We generated a bunch of quests using GPT-2 and mixed them with original World of Warcraft quests written by humans. We asked 32 people to rate the quests on several aspects, which is a common evaluation method in computational creativity. On average, the generated quests were rated worse than the handwritten quests, but in two out of five categories, the differences were not significant. We also found that in some cases, the generated quests had a wider range of content quality than the handwritten quests. This means that in some cases, a generated quest might be rated higher in quality than a human-written one. This suggests that GPT-2 can be successfully used for human-computer co-creation.

Overall, these results were not surprising, but they were encouraging. This was only a pilot project, and we found that picking the right data set and looking at the limitations of this approach are more interesting than the approach itself, as many people have used similar methods for fine-tuning GPT-2.

What can we learn from this?

The new contribution of this work is not the approach itself, but rather exploring how we can generalize a large scale language model trained on game data to other games and video game genres. For example, we trained GPT-2 on World of Warcraft quests and used it to create more World of Warcraft quests or dialogue. But what would happen if we used the same language model to create content for a Star Wars game, My Little Pony game, or a Dungeons & Dragons game, which are similar but not the same as World of Warcraft?

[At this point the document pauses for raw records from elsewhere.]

theorem applyZone_zone (h : Table.rising s.alm.zones = true) (n : Nat) (z : Option Zone) (m : Nat) :
    (applyZone n z s).zone m = if m = n then z else s.zone m := Table.find_set h n z m

theorem applyZone_alarm (h : Table.rising s.alm.records = true) (n : Nat) (z : Option Zone) (m : Nat) :
    (applyZone n z s).alarm m = if m = n then (s.alarm m).toNormal else s.alarm m := by
  have stored : (applyZone n z s).alarm m = if m = n then (s.alarm n).toNormal else s.alarm m :=
    Table.get_put AlarmRecord.reset h n _ m
  rw [stored]
  by_cases hm : m = n
  · rw [if_pos hm, if_pos hm, hm]
  · rw [if_neg hm, if_neg hm]

theorem applyZone_window (h : Table.rising s.alm.windows = true) (n : Nat) (z : Option Zone) (m : Nat) :
    (applyZone n z s).window m = if m = n then [] else s.window m := by
  have erased : (applyZone n z s).window m = (Table.find (Table.erase s.alm.windows n) m).getD [] := rfl
  rw [erased, Table.find_erase h]
  split <;> rfl

theorem applyZone_figures (h : Table.rising s.alm.figures = true) (n : Nat) (z : Option Zone) (m : Nat) :
    Table.find (applyZone n z s).alm.figures m = if m = n then none else Table.find s.alm.figures m :=
  Table.find_erase h n m

theorem applyZone_limitOutput (h : Table.rising s.alm.zones = true) (n : Nat) (z : Option Zone) :
    (applyZone n z s).alm.limitOutput = true ↔
      s.map.mapState = .mapping ∧ ∃ m y, (applyZone n z s).zone m = some y ∧ y.enabled &&& condHighHigh ≠ 0 ∧
        ((applyZone n z s).alarm m).conditions &&& condHighHigh ≠ 0 := by
  have rises : Table.rising (applyZone n z s).alm.zones = true := Table.rising_set h n z
  exact limitCalled_iff rises

theorem zoneModeOf_eq {m : Nat} (h : m ≤ 1) : zoneModeOf m = some (if m = 0 then .latching else .repeating) := by
  interval_cases m <;> rfl

theorem ackPolicyOf_eq {p : Nat} (h : p ≤ 1) : ackPolicyOf p = some (if p = 0 then .either else .both) := by
  interval_cases p <;> rfl

theorem zoneModeOf_above {m : Nat} (h : 1 < m) : zoneModeOf m = none := by
  match m, h with
  | _ + 2, _ => rfl

theorem ackPolicyOf_above {p : Nat} (h : 1 < p) : ackPolicyOf p = none := by
  match p, h with
  | _ + 2, _ => rfl

theorem zoneOf_eq (x : ZoneArgs) (mode : ZoneMode) (policy : AckPolicy) : zoneOf x mode policy =
    { coil := x.coil, lowTube := x.lowTube, highTube := x.highTube, lowElevation := x.lowElevation
      highElevation := x.highElevation, enabled := x.enabled
      highLimit := max (-500) (min 12500 x.highLimit), highHighLimit := max (-500) (min 12500 x.highHighLimit)
      spreadLimit := min 3000 x.spreadLimit, rateLimit := max 1 (min 5000 x.rateLimit)
      rateWindow := max 1 (min 15 x.rateWindow), qualityFloor := max 1 (min 7 x.qualityFloor)
      qualityCount := min 255 x.qualityCount, deadband := min 500 x.deadband, mode := mode
      repeatInterval := max 1 (min 255 x.repeatInterval), ackPolicy := policy } := by
  have clamped {lo hi : Nat} (h : lo ≤ hi) (v : Nat) := clampNat_eq_max_min h v
  rw [zoneOf, clampMap_eq_max_min, clampMap_eq_max_min, clamped (by decide), clamped (by decide), clamped (by decide),
    clamped (by decide), clamped (by decide), clamped (by decide), clamped (by decide)]
  simp only [Nat.zero_max]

This is an interesting area for future research.

It is important to consider other models besides GPT-2. While GPT-2 was initially chosen for its accessibility to non-experts, it has limitations, such as its large size and limited language support. I would be interested in seeing similar research projects using models like BERT, which supports multiple languages and is being developed to be smaller and more efficient. The Google BERT team is also researching this direction, whereas OpenAI is focusing on making larger and larger language models, such as GPT-3. Both approaches have merit and are worth researching.

Finally I would like to experiment with incorporating more information about the player or player character into each data point. This could be useful for generating more personalized or adaptive content. This could potentially be used for creating adaptive games that can change and respond to the player's actions or choices. It would be interesting to explore this further and see how it can influence the generated content.


In conclusion, this project shows that it is possible to use GPT-2 for human-computer co-creation. It is a promising first try and can be expanded in many ways. Making machine learning tools more accessible to game developers, as well as providing high-quality video game text corpora with metadata, would be beneficial for research in both procedural content generation and natural language generation. Additionally, exploring how we can generalize and transfer large language models to be reused across multiple games, genres, and domains is a valuable direction for future research.

Thank you very much and I'll be happy to answer any questions you have.